We got a score of 0.85, which is pretty decent. We also used K-fold cross validation using shuffle split , to randomize the data. For all the splits, we got a score of over 0.85
Now, lets predict the price using our model. We wrote a function which takes the required parameters as input and gives the predicted price as output
Lets predict below:
These are the prices returned in Lakhs. So we are finally done with model building. Now we save our model to a pickle file so that later we can directly use this already trained model without training it again. This pickle file contains only the weight and co-efficients of linear regression and not the actual whole data. Thus its size is very less around only 3KB. We also store all the columns(features) into a json file.
Now this pickle file and json file will be used by our Python flask server, in model deployment which we will discuss below
5. Model Deployment
We will use Python Flask server, which will act as a back-end server to provide all the required data that will be asked by the front-end client. The front-end part is written in basic HTML and CSS(which we will not discuss here, you can refer to all the code in my Github repository). We have used Jquery to do get and post calls to our back-end Flask server to retrieve the data.
The above part does ‘get’ calls to our backend server to retrieve the location and area_types , so that when the website page is loaded, all the location and area_types are already pre-filled in a dropdown menu.
These functions: getbath(), getbhk() and getbalcony() gets the data that user inputs in the website and stores it on the basis of Element id.
This function estimate() is the main function that gets all the data entered by the user in the website and then does ‘post’ call to our backend server to get the final selling price of the house
Below is the code for our app.py file, which runs through Flask server. Always remember that execution of our project will start from this file app.py
- Initialize the flask server and load the model and columns.
2. Redirect the home screen to our HTML file “home.html”

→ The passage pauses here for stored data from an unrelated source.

theorem on_countFlags {M : List StateField} {a flags : Nat} (hM : ([.regs] : List StateField) ⊆ M) :
 (countFlags a flags).only (Within M) := by
  unfold countFlags
  repeat' first
    | with_reducible exact on_done
    | with_reducible refine on_look fun _ => ?_
    | with_reducible exact on_eff hM rfl
    | with_reducible refine on_bump (sub_trans rfl hM)
    | with_reducible refine only_whenA fun _ => ?_
    | with_reducible refine only_forA fun _ _ => ?_
    | intro _
    | dsimp only

theorem on_raiseMaxAbs {M : List StateField} {a : Nat} {e : Nat × Bool × Word} (hM : ([.regs] : List StateField) ⊆ M) :
 (raiseMaxAbs a e).only (Within M) := by
  unfold raiseMaxAbs
  repeat' first
    | with_reducible exact on_done
    | with_reducible refine on_look fun _ => ?_
    | with_reducible exact on_eff hM rfl
    | with_reducible refine on_setReg (sub_trans rfl hM)
    | with_reducible refine on_ite ?_ ?_
    | with_reducible refine only_whenA fun _ => ?_
    | intro _
    | dsimp only

theorem on_quantDone {M : List StateField} {a : Nat} {x : InFlight} (hM : ([.regs, .rings, .free, .out] : List StateField) ⊆ M) :
 (quantDone a x).only (Within M) := by
  unfold quantDone
  repeat' first
    | with_reducible exact on_done
    | with_reducible refine on_look fun _ => ?_
    | with_reducible exact on_nil
    | with_reducible refine on_cons ?_ ?_
    | with_reducible exact on_eff hM rfl
    | with_reducible refine on_seq ?_ ?_
    | with_reducible refine on_bump (sub_trans rfl hM)
    | with_reducible refine on_raiseMaxAbs (sub_trans rfl hM)
    | with_reducible refine on_raiseIrq (sub_trans rfl hM)
    | with_reducible refine on_pageEvent (sub_trans rfl hM)
    | with_reducible refine only_whenA fun _ => ?_
    | with_reducible refine only_forA fun _ _ => ?_
    | intro _
    | dsimp only

theorem on_leaveStep {M : List StateField} {a c : Nat} {x : InFlight} {cycles : Nat} (hM : ([.regs, .units, .rings, .mem, .codingMap, .crcDiff, .held, .heldNext, .buffered, .tlb, .lcSlots, .lcWait, .lcFill, .sp, .arrays, .engines, .ctxs, .entries, .entryNext, .lanes, .ports, .windows, .layers, .trust, .flog, .flogN, .free, .out] : List StateField) ⊆ M) :
 (leaveStep a c x cycles).only (Within M) := by
  unfold leaveStep
  repeat' first
    | with_reducible exact on_done
    | with_reducible refine on_look fun _ => ?_
    | with_reducible exact on_nil
    | with_reducible refine on_cons ?_ ?_
    | with_reducible exact on_eff hM rfl
    | with_reducible refine on_seq ?_ ?_
    | with_reducible refine on_semAdd (sub_trans rfl hM)
    | with_reducible refine on_endBatchStep (sub_trans rfl hM)
    | with_reducible refine on_updArr (sub_trans rfl hM)
    | with_reducible refine on_bump (sub_trans rfl hM)
    | with_reducible refine on_stepRecord (sub_trans rfl hM) ?_
    | with_reducible refine on_raiseIrq (sub_trans rfl hM)
    | with_reducible refine on_recordFault (sub_trans rfl hM)
    | with_reducible refine on_ite ?_ ?_
    | with_reducible refine only_whenA fun _ => ?_
    | intro _
    | dsimp only

theorem on_actStepComplete {M : List StateField} {a : Fin 32} (hM : ([.regs, .units, .rings, .mem, .codingMap, .crcDiff, .held, .heldNext, .buffered, .tlb, .lcSlots, .lcWait, .lcFill, .sp, .arrays, .engines, .ctxs, .entries, .entryNext, .lanes, .ports, .windows, .layers, .trust, .flog, .flogN, .free, .out] : List StateField) ⊆ M) :
 (actStepComplete a).only (Within M) := by
  unfold actStepComplete
  repeat' first
    | with_reducible exact on_done
    | with_reducible refine on_look fun _ => ?_
    | with_reducible exact on_nil
    | with_reducible refine on_cons ?_ ?_
    | with_reducible exact on_eff hM rfl
    | with_reducible refine on_putSp (sub_trans rfl hM)
    | with_reducible refine on_withFree (sub_trans rfl hM) ?_
    | with_reducible refine on_bump (sub_trans rfl hM)
    | with_reducible refine on_updArr (sub_trans rfl hM)
    | with_reducible refine on_countFlags (sub_trans rfl hM)
    | with_reducible refine on_quantDone (sub_trans rfl hM)
    | with_reducible refine on_leaveStep (sub_trans rfl hM)
    | with_reducible refine on_ite ?_ ?_
    | with_reducible refine only_whenA fun _ => ?_
    | with_reducible refine only_forA fun _ _ => ?_
    | intro _
    | split
    | dsimp only

theorem on_refuseWait {M : List StateField} {a : Nat} (hM : ([.regs, .units, .rings, .mem, .codingMap, .crcDiff, .held, .heldNext, .buffered, .tlb, .lcSlots, .lcWait, .lcFill, .sp, .arrays, .engines, .ctxs, .entries, .entryNext, .lanes, .ports, .windows, .layers, .trust, .flog, .flogN, .free, .out] : List StateField) ⊆ M) :
 (refuseWait a).only (Within M) := by
  unfold refuseWait
  repeat' first
    | with_reducible exact on_done
    | with_reducible refine on_look fun _ => ?_
    | with_reducible exact on_eff hM rfl
    | with_reducible refine on_seq ?_ ?_
    | with_reducible refine on_updArr (sub_trans rfl hM)
    | with_reducible refine on_refuseStep (sub_trans rfl hM)
    | with_reducible refine only_whenA fun _ => ?_
    | intro _
    | split
    | dsimp only

theorem on_actPhaseWaitMet {M : List StateField} {a : Fin 32} (hM : ([.regs, .units, .rings, .mem, .codingMap, .crcDiff, .held, .heldNext, .buffered, .tlb, .lcSlots, .lcWait, .lcFill, .sp, .arrays, .engines, .ctxs, .entries, .entryNext, .lanes, .ports, .windows, .layers, .trust, .flog, .flogN, .free, .out] : List StateField) ⊆ M) :
 (actPhaseWaitMet a).only (Within M) := by
  unfold actPhaseWaitMet
  repeat' first
    | with_reducible exact on_done
    | with_reducible refine on_look fun _ => ?_
    | with_reducible exact on_eff hM rfl
    | with_reducible refine on_seq ?_ ?_
    | with_reducible refine on_refuseWait (sub_trans rfl hM)
    | with_reducible refine on_semTake (sub_trans rfl hM)
    | with_reducible refine on_withFree (sub_trans rfl hM) ?_
    | with_reducible refine on_leaveStep (sub_trans rfl hM)
    | with_reducible refine on_ite ?_ ?_
    | with_reducible refine only_whenA fun _ => ?_
    | intro _
    | split
    | dsimp only

theorem on_actStepOverrun {M : List StateField} {a : Fin 32} (hM : ([.regs, .shadows, .commits, .units, .rings, .lcSlots, .lcFill, .sp, .arrays, .engines, .ctxs, .entries, .entryNext, .lanes, .ports, .windows, .layers, .owed, .phase, .tripHold, .ruin, .relock, .faultsAt, .flog, .flogN, .free, .out] : List StateField) ⊆ M) :
 (actStepOverrun a).only (Within M) := by
  unfold actStepOverrun
  repeat' first
    | with_reducible exact on_done
    | with_reducible refine on_look fun _ => ?_
    | with_reducible exact on_eff hM rfl
    | with_reducible refine on_fellArray (sub_trans rfl hM)
    | with_reducible refine only_whenA fun _ => ?_
    | intro _
    | dsimp only

theorem on_actArraySelfCheckFailure {M : List StateField} {a : Fin 32} {check : SelfCheck} (hM : ([.regs, .shadows, .commits, .units, .rings, .lcSlots, .lcFill, .sp, .arrays, .engines, .ctxs, .entries, .entryNext, .lanes, .ports, .windows, .layers, .owed, .phase, .tripHold, .ruin, .relock, .faultsAt, .flog, .flogN, .free, .out] : List StateField) ⊆ M) :
 (actArraySelfCheckFailure a check).only (Within M) := by
  unfold actArraySelfCheckFailure
  repeat' first
    | with_reducible exact on_done
    | with_reducible refine on_look fun _ => ?_
    | with_reducible exact on_eff hM rfl
    | with_reducible refine on_seq ?_ ?_
    | with_reducible refine on_setRegN (sub_trans rfl hM)
    | with_reducible refine on_fellArray (sub_trans rfl hM)
    | with_reducible refine only_whenA fun _ => ?_
    | intro _
    | split
    | dsimp only

theorem on_actArrayFell {M : List StateField} {f : Func} {a : Fin 32} (hM : ([.regs, .shadows, .commits, .units, .rings, .lcSlots, .lcFill, .sp, .arrays, .engines, .ctxs, .entries, .entryNext, .lanes, .ports, .windows, .layers, .owed, .phase, .tripHold, .ruin, .relock, .faultsAt, .flog, .flogN, .free, .out] : List StateField) ⊆ M) :
 (actArrayFell f a).only (Within M) := by
  unfold actArrayFell
  repeat' first
    | with_reducible exact on_done
    | with_reducible refine on_look fun _ => ?_
    | with_reducible exact on_nil
    | with_reducible refine on_cons ?_ ?_
    | with_reducible exact on_eff hM rfl
    | with_reducible refine on_withWrite (sub_trans rfl hM) ?_
    | with_reducible refine on_updArr (sub_trans rfl hM)
    | with_reducible refine on_stopEngine (sub_trans rfl hM)
    | with_reducible refine on_settleFell (sub_trans rfl hM)
    | with_reducible refine on_fellArray (sub_trans rfl hM)
    | with_reducible refine on_ite ?_ ?_
    | with_reducible refine only_whenA fun _ => ?_
    | with_reducible refine only_forA fun _ _ => ?_
    | intro _
    | dsimp only

theorem on_actArrayStopRequest {M : List StateField} {f : Func} {a : Fin 32} (hM : ([.regs, .rings, .arrays, .ctxs, .free, .out] : List StateField) ⊆ M) :
 (actArrayStopRequest f a).only (Within M) := by
  unfold actArrayStopRequest
  repeat' first
    | with_reducible exact on_done
    | with_reducible refine on_look fun _ => ?_
    | with_reducible exact on_eff hM rfl
    | with_reducible refine on_withWrite (sub_trans rfl hM) ?_
    | with_reducible refine on_askStop (sub_trans rfl hM)
    | with_reducible refine only_whenA fun _ => ?_
    | intro _
    | dsimp only

theorem on_afterStop {M : List StateField} {c : Nat} {why : StopWhy} (hM : ([.regs, .units, .rings, .engines, .ctxs, .entries, .entryNext, .lanes, .layers, .free, .out] : List StateField) ⊆ M) :
 (afterStop c why).only (Within M) := by
  unfold afterStop
  repeat' first
    | with_reducible exact on_done
    | with_reducible refine on_look fun _ => ?_
    | with_reducible exact on_nil
    | with_reducible refine on_cons ?_ ?_
    | with_reducible exact on_eff hM rfl
    | with_reducible refine on_seq ?_ ?_
    | with_reducible refine on_updCtx (sub_trans rfl hM)
    | with_reducible refine on_stopEngine (sub_trans rfl hM)
    | with_reducible refine on_enterOwed (sub_trans rfl hM)
    | with_reducible refine on_settleRetire (sub_trans rfl hM)
    | with_reducible refine only_forA fun _ _ => ?_
    | intro _
    | split
    | dsimp only

theorem on_actKerfPoint {M : List StateField} {a : Fin 32} (hM : ([.regs, .commits, .units, .rings, .mem, .codingMap, .crcDiff, .held, .heldNext, .buffered, .tlb, .lcSlots, .lcWait, .lcFill, .sp, .arrays, .engines, .ctxs, .entries, .entryNext, .lanes, .ports, .windows, .layers, .trust, .flog, .flogN, .free, .out] : List StateField) ⊆ M) :
 (actKerfPoint a).only (Within M) := by
  unfold actKerfPoint
  repeat' first
    | with_reducible exact on_done
    | with_reducible refine on_look fun _ => ?_
    | with_reducible exact on_nil
    | with_reducible refine on_cons ?_ ?_
    | with_reducible exact on_eff hM rfl
    | with_reducible refine on_updArr (sub_trans rfl hM)
    | with_reducible refine on_stopHonoured (sub_trans rfl hM)
    | with_reducible refine on_commitArrivals (sub_trans rfl hM)
    | with_reducible refine on_applyCommit (sub_trans rfl hM)
    | with_reducible refine on_afterStop (sub_trans rfl hM)
    | with_reducible refine on_refuseStep (sub_trans rfl hM)
    | with_reducible refine only_whenA fun _ => ?_
    | intro _
    | split
    | dsimp only

theorem on_actSingleStepNext {M : List StateField} {f : Func} {a : Fin 32} (hM : ([.regs, .rings, .arrays, .free, .out] : List StateField) ⊆ M) :
 (actSingleStepNext f a).only (Within M) := by
  unfold actSingleStepNext
  repeat' first
    | with_reducible exact on_done
    | with_reducible refine on_look fun _ => ?_
    | with_reducible exact on_eff hM rfl
    | with_reducible refine on_withWrite (sub_trans rfl hM) ?_
    | with_reducible refine on_updArr (sub_trans rfl hM)
    | with_reducible refine only_whenA fun _ => ?_
    | intro _
    | dsimp only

3. Return the locations and area_types when ‘get’ calls are done to pre-fill the website ,on loading, with all the locations and area types
4. Return the final predicted price when ‘post’ call is done with all the required input parameters provided by user
5. Now run the Flask app inside main, keeping debug mode as True
When you will run this file, you will see your output in localhost. But others can’t see your project, until and unless you deploy it in some application. For that we will use Heroku. For deploying in Heroku, apart from all these files, we require 2 more files, Procfile and requirements.txt
Procfile content -> web: gunicorn app:app
Here 1st app is the name of the file that will be executed 1st, here it is app.py. 2nd app is the name of the Flask server
requirements.txt -> This is a text file which contains all the imported libraries and their versions. In order to generate requirements.txt, go to the Project folder and in Windows Power Shell/command Prompt, type:
pip freeze > requirements.txt
Now create a Github repository and add all these files in your repo. After that, connect your Github Repo from Heroku,give an appropriate app name and then deploy. You can see your deployed website and share to others. That’s it!! Congrats! your end-to-end ML project is done!